Training data for the classification stage Examples used in the training data for pre-screening are used again for training in the classification stage, but with a different set of features extracted via S-HOG. For each training data sample, the previously described segmentation algorithm estimates the boundary of the glomerulus. Based on the estimated boundary, the statistics of oriented gradients are computed to obtain S-HOG feature vectors. This procedure is done for both positive and negative examples, even though negative examples do not contain a glomerulus.
Materials
The images used in the present study had been generated in a previous study [10], and only an overview is given in this subsection.

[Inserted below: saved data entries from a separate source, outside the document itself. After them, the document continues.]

/-! ### Ready records (R293 to R295) -/

/-- A written-back continuation whose condition is met enters the ready queue, or its die's pick-up unit when it is
portable, nothing of it is on its way (R152) and the unit has room (R294, R295): then it is no continuation of its core's any
more, which may have arrived without it (R300). Its record reads STATE ready. A queue of
64 that is full takes it once it has room: until then it waits for nothing (log 59). -/
def State.makeReady (s : State) (core : Nat) (p : Parked) : State :=
  let s := s.writeState core p.run (p.agent core) p.recAddr.toNat 1
  let e : Ready := { recAddr := p.recAddr, prio := p.prio, run := p.run, plevel := p.plevel, core := BitVec.ofNat 11 core, recCap := p.recCap }
  let c := s.coreAt core
  let s := s.setCoreAt core { c with u := { c.u with waiting := c.u.waiting.filter (fun q => q.recAddr != p.recAddr) } }
  let d := s.die (core / 384)
  let under := (s.press.queues ++ s.press.fifo).any (fun q => q.agent == .cont core p.recAddr.toNat)
  let c := s.coreAt core
  if p.plevel ≠ 0 && under then
    s.setCoreAt core { c with u := { c.u with waiting := c.u.waiting ++ [{ p with susp := { p.susp with reason := .yield } }] } }
  else if p.plevel ≠ 0 && d.pickup.length < 256 then (s.setDie (core / 384) { d with pickup := d.pickup ++ [e] }).checkArrival core
  else if c.u.ready.length < 64 then s.setCoreAt core { c with u := { c.u with ready := c.u.ready ++ [e] } }
  else
    let w : Parked := { p with susp := { p.susp with reason := .yield } }
    s.setCoreAt core { c with u := { c.u with waiting := c.u.waiting ++ [w] } }

/-- Wakes every waiter of a barrier slot with its status (R135): resident ones, engine harts, and written-back ones. -/
def State.wakeBarrier (s : State) (core n : Nat) (status : Word) : State :=
  let s := (slotAgents core).foldl (fun s a =>
    let c := s.ctxOf a
    if c.atBarrier n then
      match c.susp with
      | some w => (s.setCtxOf a ({ c with susp := none }.setG w.dst status)).logWake a
      | none => s
    else s) s
  ((s.coreAt core).u.waiting.filter (fun p => p.susp.reason = .barrier && p.susp.key.toNat % 256 == n)).foldl
    (fun s p => (s.writeImageG core p status).makeReady core p) s

/-- A completion of a slot with a fault code (R135). -/
def State.completeBarrier (s : State) (core n : Nat) (code : BitVec 8) : State :=
  let b := (s.coreAt core).barrier n
  let b := { b with code := code, gen := b.gen + 1, cnt := 0 }
  (s.setCoreAt core ((s.coreAt core).setBarrier n b)).wakeBarrier core n b.status

/-- An arrival of `k` at a slot (R135). -/
def State.arrive (s : State) (core n : Nat) (k : Nat) : State :=
  let b := (s.coreAt core).barrier n
  if b.exp.toNat = b.cnt.toNat + k && b.exp ≠ 0 then s.completeBarrier core n 0
  else if b.exp.toNat < b.cnt.toNat + k || b.exp = 0 then s.completeBarrier core n 0x02
  else s.setCoreAt core ((s.coreAt core).setBarrier n { b with cnt := b.cnt + BitVec.ofNat 24 k })

/-! ### Engine commands end (R160, R164) -/

/-- The cell of a kick or mailbox counter in the counter window (R161): 0 copy kick, 8 copy mailbox, and the epilogue
hart's after them. -/
def windowCell (core off : Nat) : Nat := localBase core + 2 ^ 20 + off
/-- The kick counter of engine `e` (0 copy, 1 epilogue). -/
def kickCell (core e : Nat) : Nat := windowCell core (16 * e)
/-- The mailbox counter of engine `e`. -/
def mailCell (core e : Nat) : Nat := windowCell core (16 * e + 8)
/-- Engine `e` of a core. -/
def Core.engine (c : Core) (e : Nat) : Engine := if e = 0 then c.u.copy else c.u.epi
/-- Sets engine `e`. -/
def Core.setEngine (c : Core) (e : Nat) (x : Engine) : Core :=
  if e = 0 then { c with u := { c.u with copy := x } } else { c with u := { c.u with epi := x } }
/-- The agent of engine `e`. -/
def engineAgent (core e : Nat) : Agent := if e = 0 then .copy core else .epi core

/-- A COUNTER capability of local scope under lease 0 over one cell of a core's counter window (R161). -/
def cellCapOf (cell : Nat) (perm : BitVec 8) : Cap :=
  { Cap.null with tag := true, base := BitVec.ofNat 48 cell, fmt := 0x22, perm := perm }
/-- The capabilities a copy or epilogue hart holds when its microcode starts (R161): c14 to its kick counter, c15 to its
mailbox counter. -/
def Ctx.handCells (c : Ctx) (core e : Nat) : Ctx :=
  (c.setC 14 (cellCapOf (kickCell core e) 0x01)).setC 15 (cellCapOf (mailCell core e) 0x03)

/-- The capability to a command block that replaced microcode is handed (R159): L, S, LC and SC over its 128 bytes (log 70). -/
def blockCap (blk : BitVec 48) : Cap := { Cap.null with tag := true, base := blk, ext0 := 127, perm := 0x0F }
/-- Replaced microcode of a copy or epilogue hart holds in c0 the block capability of the command at the head of its FIFO, null
where there is none (R159; log 70). -/
def State.handBlock (s : State) (core e : Nat) : State :=
  let a := engineAgent core e
  if (s.ctxOf a).occupied then
    s.setCtxOf a ((s.ctxOf a).setC 0 (match ((s.coreAt core).engine e).fifo with | blk :: _ => blockCap blk | [] => Cap.null))
  else s
/-- Replaced microcode has added to its mailbox counter, once for the command at the head of its FIFO: that entry leaves, and
the next command's block is handed over (R159, R161). -/
def State.commandDone (s : State) (cell : Nat) : State :=
  match s.cur with
  | .copy k | .epi k =>
    let e := match s.cur with | .copy _ => 0 | _ => 1
    if cell = mailCell k e && s.ctx.occupied then
      let c := s.coreAt k
      let x := c.engine e
      (s.setCoreAt k (c.setEngine e { x with fifo := x.fifo.tail, before := x.before - 1 })).handBlock k e
    else s
  | _ => s

/-- The elements a command has written before the first whose line a refused store was for; a SCATTER's are not known by their
number (R164). -/
def Engine.doneBefore (x : Engine) (done : Nat) (eval : Word) : Nat :=
  let line (k : Nat) : Int := x.dst.addr (k % x.dst.ext 0 : Nat) (k / x.dst.ext 0 : Nat) / 64
  if x.w0.extractLsb' 0 8 = 2 then done
  else ((List.range done).find? (fun k => line k = (eval.toNat / 64 : Nat))).getD done
/-- The end of an engine command (R164): DONE, BYTES, CAUSE, EVAL and STATE are written, the barrier is arrived at, the
mailbox is released. `head`: granule 0 was readable. A deferred store fault of the hart is taken at that release: the
command ends with cause 0x21 (R337), and DONE counts the elements before the refused ones. -/
def State.endCommand (s : State) (core e : Nat) (done bytes : Nat) (cause : BitVec 8) (eval : Word) (head : Bool) : State :=
  let x := (s.coreAt core).engine e
  match x.fifo with
  | [] => s
  | blk :: rest =>
    let pa := blk.toNat
    let w0 := if x.busy then x.w0 else s.wordAt pa
    let a := engineAgent core e
    let s := s.flush a
    let late := if cause = 0 then (s.ctxOf a).deferred else none
    let cause := if late.isSome then 0x21 else cause
    let eval := match late with | some d => d.eval | none => eval
    let size := if done = 0 then 0 else bytes / done
    let done := match late with | some d => x.doneBefore done d.eval | none => done
    let bytes := if late.isSome then done * size else bytes
    let s := s.setCtxOf a { s.ctxOf a with deferred := none }
    let s := (s.writeBy (writerOf a (s.runOf a)) (pa + 16) (leBytes 4 done ++ leBytes 4 bytes ++
      [if cause = 0 then 1 else 2, cause] ++ leBytes 6 eval.toNat)).clearTags pa 32
    let s := if head && w0.getLsbD 24 then
        (if cause = 0 then s.arrive core (w0.extractLsb' 16 8).toNat 1
         else s.completeBarrier core (w0.extractLsb' 16 8).toNat cause)
      else s
    let s := s.performCounter a (s.runOf a) (mailCell core e) 1
    let c := s.coreAt core
    s.setCoreAt core (c.setEngine e
      { x with fifo := rest, busy := false, w0 := 0, n := 0, done := 0, src := Cap.null, dst := Cap.null, idx := Cap.null,
               before := x.before - 1, tile := 0, elem := 0, parked := none, epoch := 0, pageFail := none })

/-- A trap in engine microcode ends the hart's command as faulted, and the hart restarts at its entry; without a command it
ends the run, that of a gateway hart the one it serves (R160). The rule names gateway and epilogue microcode alone there; that
a copy hart with no command ends its run too is the model's choice (log 70). -/
def State.engineTrap (s : State) (cause : BitVec 8) (eval : Word) : State :=
  match s.cur with
  | .copy k | .epi k =>
    let e := match s.cur with | .copy _ => 0 | _ => 1
    let x := (s.coreAt k).engine e
    if x.fifo = [] then s.endRunAt k cause (s.pc.setWidth 48) eval
    else
      let s := s.endCommand k e x.done (x.done * Fmt.size x.dst.fmt.toNat) cause eval true
      match x.micro with
      | some m => (s.setCtx ({ s.ctx with pc := m.base.setWidth 64 + m.str1.setWidth 64, fcap := m }.handCells k e)).handBlock k e
      | none => s
  | _ => s.endRunOf (s.runOf s.cur) s.coreName cause (s.pc.setWidth 48) eval

/-! ### Trace records (R377) -/

/-- The trace unit of a core's die writes records for the run on the core. -/
def State.traced (s : State) (core : Nat) : Bool :=
  let t := (s.die (core / 384)).trace
  t.en && (match (s.coreAt core).run with | some r => t.runs.contains r | none => false)
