-- ==== Sys2Proof/Machine/Flags.lean ====
section
/-! DEFINITION. The sticky flags and the rounding mode of FCSR (R37, R186, R190). -/

namespace Sys2Proof.Machine

/-- FCSR gains flags (R186, R190). -/
def Flags.word (f : Flags) : Word :=
  0#54 ++ BitVec.ofBool f.sat ++ 0#1 ++ BitVec.ofBool f.nx ++ BitVec.ofBool f.uf ++ BitVec.ofBool f.of
    ++ BitVec.ofBool f.nv ++ 0#4
/-- Sets sticky flags in the issuing agent's FCSR. -/
def State.setFlags (s : State) (f : Flags) : State := s.setSr { s.ctx.sr with fcsr := s.ctx.sr.fcsr ||| f.word }
/-- Mode(rnd) (R37): 7 takes FCSR[2:0], and 7 there traps with cause 0x02, EVAL p0. -/
def modeOf (rnd : Nat) (p0 : Word) : M Mode := do
  if rnd = 7 then
    let d := ((← get).ctx.sr.fcsr.extractLsb' 0 3).toNat
    if d = 7 then trap 0x02 p0 else pure (Mode.ofCode d)
  else pure (Mode.ofCode rnd)


end Sys2Proof.Machine
end

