/-- A record whose page is away waits for it, which `dst` 2 marks: the request's answer makes it ready again, a failure drops it
(log 59). -/
def State.awaitLoad (s : State) (core : Nat) (e : Ready) (run : Run) (va : Nat) (mig : Bool) : State :=
  let q := if mig then (0, s) else s.requestPage (core / 384) run.tenant va
  let w : Susp :=
    { reason := .page, key := BitVec.ofNat 64 va, thresh := BitVec.ofNat 64 q.1, dst := 2, since := s.tick, limit := none }
  let p : Parked :=
    { recAddr := e.recAddr, run := e.run, tenant := run.tenant, prio := e.prio, plevel := e.plevel, susp := w, recCap := e.recCap, frame := Cap.null }
  let home := e.core.toNat
  let k := q.2.coreAt home
  q.2.setCoreAt home { k with u := { k.u with waiting := k.u.waiting ++ [p] } }

/-- A record that has left its queue enters the first free slot of a core, waits for its page, or is dropped; `old`: the state
with the record still in its queue, where a retraining link leaves it. -/
def State.loadInto (old s : State) (core : Nat) (e : Ready) : State :=
  match s.freeSlots core, s.run? e.run with
  | slot :: _, some run =>
    match s.enterSlot core slot run e.recAddr e.recCap (.cont e.core.toNat e.recAddr.toNat) with
    | .loaded t => t
    | .held => old
    | .away va mig => s.awaitLoad core e run va mig
    | .dropped t => (t.dropRecord e.run).checkArrival core
  | _, _ => s

/-- Records whose condition is met and that had no room, or whose stores were under way, enter their queue (log 59). -/
def State.readmit (s : State) (core : Nat) : State :=
  ((s.coreAt core).u.waiting.filter (fun p => p.susp.reason = .yield)).foldl (fun s p => s.makeReady core p) s

/-- A free slot of a core takes a record of its ready queue (R293). -/
def State.recordLoad (s : State) (core : Nat) : State :=
  match s.freeSlots core, bestReady (s.coreAt core).u.ready with
  | _ :: _, some e =>
    let k := s.coreAt core
    (s.loadInto (s.setCoreAt core { k with u := { k.u with ready := k.u.ready.erase e } }) core e).readmit core
  | _, _ => s.readmit core

/-- RECORD_LOAD (R293): not at a stopped core (R341, R370). -/
def execRecordLoad (core : Nat) (s : State) : Host.Outcome State Fault Refusal :=
  .next (if (s.coreAt core).halted then s else s.recordLoad core)

/-- A core with a free slot and an empty ready queue takes a portable record (R295). -/
def State.pickUp (s : State) (core : Nat) : State :=
  match s.freeSlots core, (s.coreAt core).u.ready, s.pickable core with
  | _ :: _, [], (d, e) :: _ => s.loadInto (s.setDie d { s.die d with pickup := (s.die d).pickup.erase e }) core e
  | _, _, _ => s

/-- PICK_UP (R295): not at a stopped core (R341, R370). -/
def execPickUp (core : Nat) (s : State) : Host.Outcome State Fault Refusal :=
  .next (if (s.coreAt core).halted then s else s.pickUp core)

/-- IDLE_TIMEOUT (R313): a limited IDLE of agent `a` is over. -/
def execIdleTimeout (a : Agent) (s : State) : Host.Outcome State Fault Refusal :=
  let c := s.ctxOf a
  match c.idle with
  | some (some _) => .next (s.setCtxOf a { c with idle := none })
  | _ => .next s

end Sys2Proof.Machine
end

Twenty male 6-week-old SD and SDT rats were purchased from CLEA, Inc. (Tokyo, Japan) and were housed with a 12-h light-dark cycle and free access to water and chow.
At 16 or 24 weeks of age, SD and SDT rats (The number of rats is five for each group) were euthanized under ether anesthesia. Their kidneys were removed and immediately fixed in 10 % neutralized buffered formalin. The formalin-fixed kidneys were embedded in paraffin. For immunohistochemistry, kidney paraffin sections were deparaffinized and incubated overnight at 4 °C with anti-desmin mouse monoclonal antibody (Dako, Glostrup, Denmark) followed by horseradish peroxidase-conjugated secondary antibody (anti-mouse immunoglobulin goat polyclonal antibody; Nichirei, Tokyo, Japan). The sections were stained brown with 3,3’-diaminobenzidine. Whole slide images of the sections were obtained with Aperio Scan Scope XT (Leica Microsystems, Wetzlar, Germany). All animal experiments were performed in accordance with the Act on Welfare and Management of Animals and the institutional guidelines, and approved by the institutional Committee of Animal Experiments of New Drug Development Research Center Inc. (Hokkaido, Japan).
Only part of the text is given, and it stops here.